Book Reviews

Foer’s Extremely Loud Incredibly Close

A Tragi-Comic Study of a Boy’s Trauma

Jonathan Safran Foer is a Jewish American novelist. He is usually identified in his famous novels - Everything Is Illuminated (2002), Extremely Loud and Incredibly Close (2005), Here I Am (2016) and for his non-fiction writing Eating Animals (2009). He was born in Washington, D.C. in a Jewish family. In 1999 he completed his graduation from Princeton University with a degree in philosophy. Joyce Carol Oates was the first author who invigorated him for writing, which Foer himself accepts ones that, “she was the first person to ever make me think I should try to write in any sort of serious way” (Wikipedia). Oates was also his mentor in his thesis writing for which Foer received Princeton’s Senior Creative Writing Thesis Prize. He has been working as an editor for the anthology A Convergence of Birds: Original Fiction and Poetry Inspired by the Work of Joseph Cornell, to which he contributed a short story, “If the Aging Magician Should Begin to Believe”. And the thesis for which he won the Princeton’s Senior Creative Writing Prize transformed into a novel, Everything Is Illuminated, which was published by Houghton Mifflin in 2002. The book earned him a National Jewish Book Award (2001) and a Guardian First Book Award (2002).

9/11 terrorist attack on America has historic significance because of the destruction of the World Trade Center (symbolizes American supremacy) of America. On 11 September 2001 some terrorists from different Muslim countries belonging to the terroristic group: al-Qaida, accomplished this heinous act. And these terrorists used four American airplanes. They used two planes used in destroying the World Trade Center, One crashed into the Pentagon (military headquarters, Washington DC) and the fourth crashed in Pennsylvania. According to investigations almost 3000 people on this day so in the history of America it has come to be known as the black day. The terrorist attacks on American World Trade Center have global impact. No one can deny this fact that the 9/11 event belongs to us all and in some extent all the people of the world have been influenced by it. It has been nearly fifteen years since the attacks on September 11th, and its psychological, physical and mental influence still can be seen on the people of the entire world, hitherto the debates regarding the consequences of 9/11 attacks are quiet emerging in the modern era. It seems that the world is still globally, socially, culturally, and politically troubled and shocked. In fact, there has been a contemporary growth in the last few years of what is being denoted to as 9/11 literature. According to Michael Rothberg, “literature has provided one of the most effective sites for reflection on the meanings of American life after 9/11” (124). It is clear that no one knows what to make of it, or what to say about it different authors have expressed their ideas differently. Different authors described 9/11 event in different perspectives because some of them witnessed the event directly or indirectly, and some experienced its traumatized effect on their own accord.

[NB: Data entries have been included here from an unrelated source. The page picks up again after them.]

theorem State.writeMatchTmo_keeps {W : Places} {a₀ s₀ : State} (p1 p2) (hW : Within 0x20000000000000000 W) (h₀ : Keeps W a₀ s₀) : Keeps W a₀ (State.writeMatchTmo s₀ p1 p2) := by
  unfold State.writeMatchTmo
  with_reducible (repeat' first | assumption | exact Within.trans (by decide) hW | exact Within.bit (by decide) hW | refine places_some ?_ | exact places_none | refine places_cons ?_ ?_ | refine places_pair ?_ ?_ | exact places_nil | refine places_reg ?_ ?_ | exact places_regs | intro _ | apply State.each_keeps | apply State.set_keeps | apply Keeps.ite | simp only [List.foldl_cons, List.foldl_nil] | apply Keeps.foldl | apply Keeps.foldlFst | extract_lets | split)

theorem execSlpMatchTmoWrite_keeps {W : Places} {a₀ s₀ : State} (p0 p1 p2) (hW : Within 0x20000000000000000 W) (h₀ : Keeps W a₀ (s₀.elapse p0)) : KeepsOut W a₀ (execSlpMatchTmoWrite p0 p1 p2 s₀) := by
  unfold execSlpMatchTmoWrite
  with_reducible (repeat' first | assumption | exact Within.trans (by decide) hW | exact Within.bit (by decide) hW | refine places_some ?_ | exact places_none | refine places_cons ?_ ?_ | refine places_pair ?_ ?_ | exact places_nil | refine places_reg ?_ ?_ | exact places_regs | intro _ | apply KeepsOut.next | apply KeepsOut.refused | apply KeepsOut.ite | apply State.writeMatchTmo_keeps | apply Keeps.ite | simp only [List.foldl_cons, List.foldl_nil] | apply Keeps.foldl | apply Keeps.foldlFst | extract_lets | split)

end Sys2Proof.Machine
end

Foer in his novel, Extremely Loud and Incredibly Close bravely approaches 9/11 and Dresden history and tragedy with funniness, painfulness, and amazement. Foer’s Extremely Loud & Incredibly Close is the, “The most incredible fictional nine-year-old ever created…a funny, heart-rending portrayal of a child coping with disaster. It will have you biting back tears” (Glamer). In this novel the novelist describes the 9/11 trauma from the point of view of a child’s psychology. The novel delineates the impact of 9/11 Holocaust in a daringly funny and precisely innovative way. Many critics praised it unanimously, many also questioned, somewhat fearfully. Extremely Loud & Incredibly Close appeared in 2005, primarily after the event of 9/11, but Foer also features the bombing of Dresden and Hiroshima as important subtexts in it. But in his novel Foer delineates the 9/11 trauma tragedy with a tinge of comic relief and his selection of Oskar as the main protagonist suits his narrative appropriately. The rare thing about the novel is that the novelist represents the story in with the amalgamation of tragic and comic element. With the element of comedy Foer gives some relief to his reader. Mostly this kind of tragic comic mixing may be called a kind of temporary relief. Foer starts the novel with the funny thing and ends it with a note of optimism. In this way the novel contains enough comic elements to lighten the overall mood or a serious play with a happy ending.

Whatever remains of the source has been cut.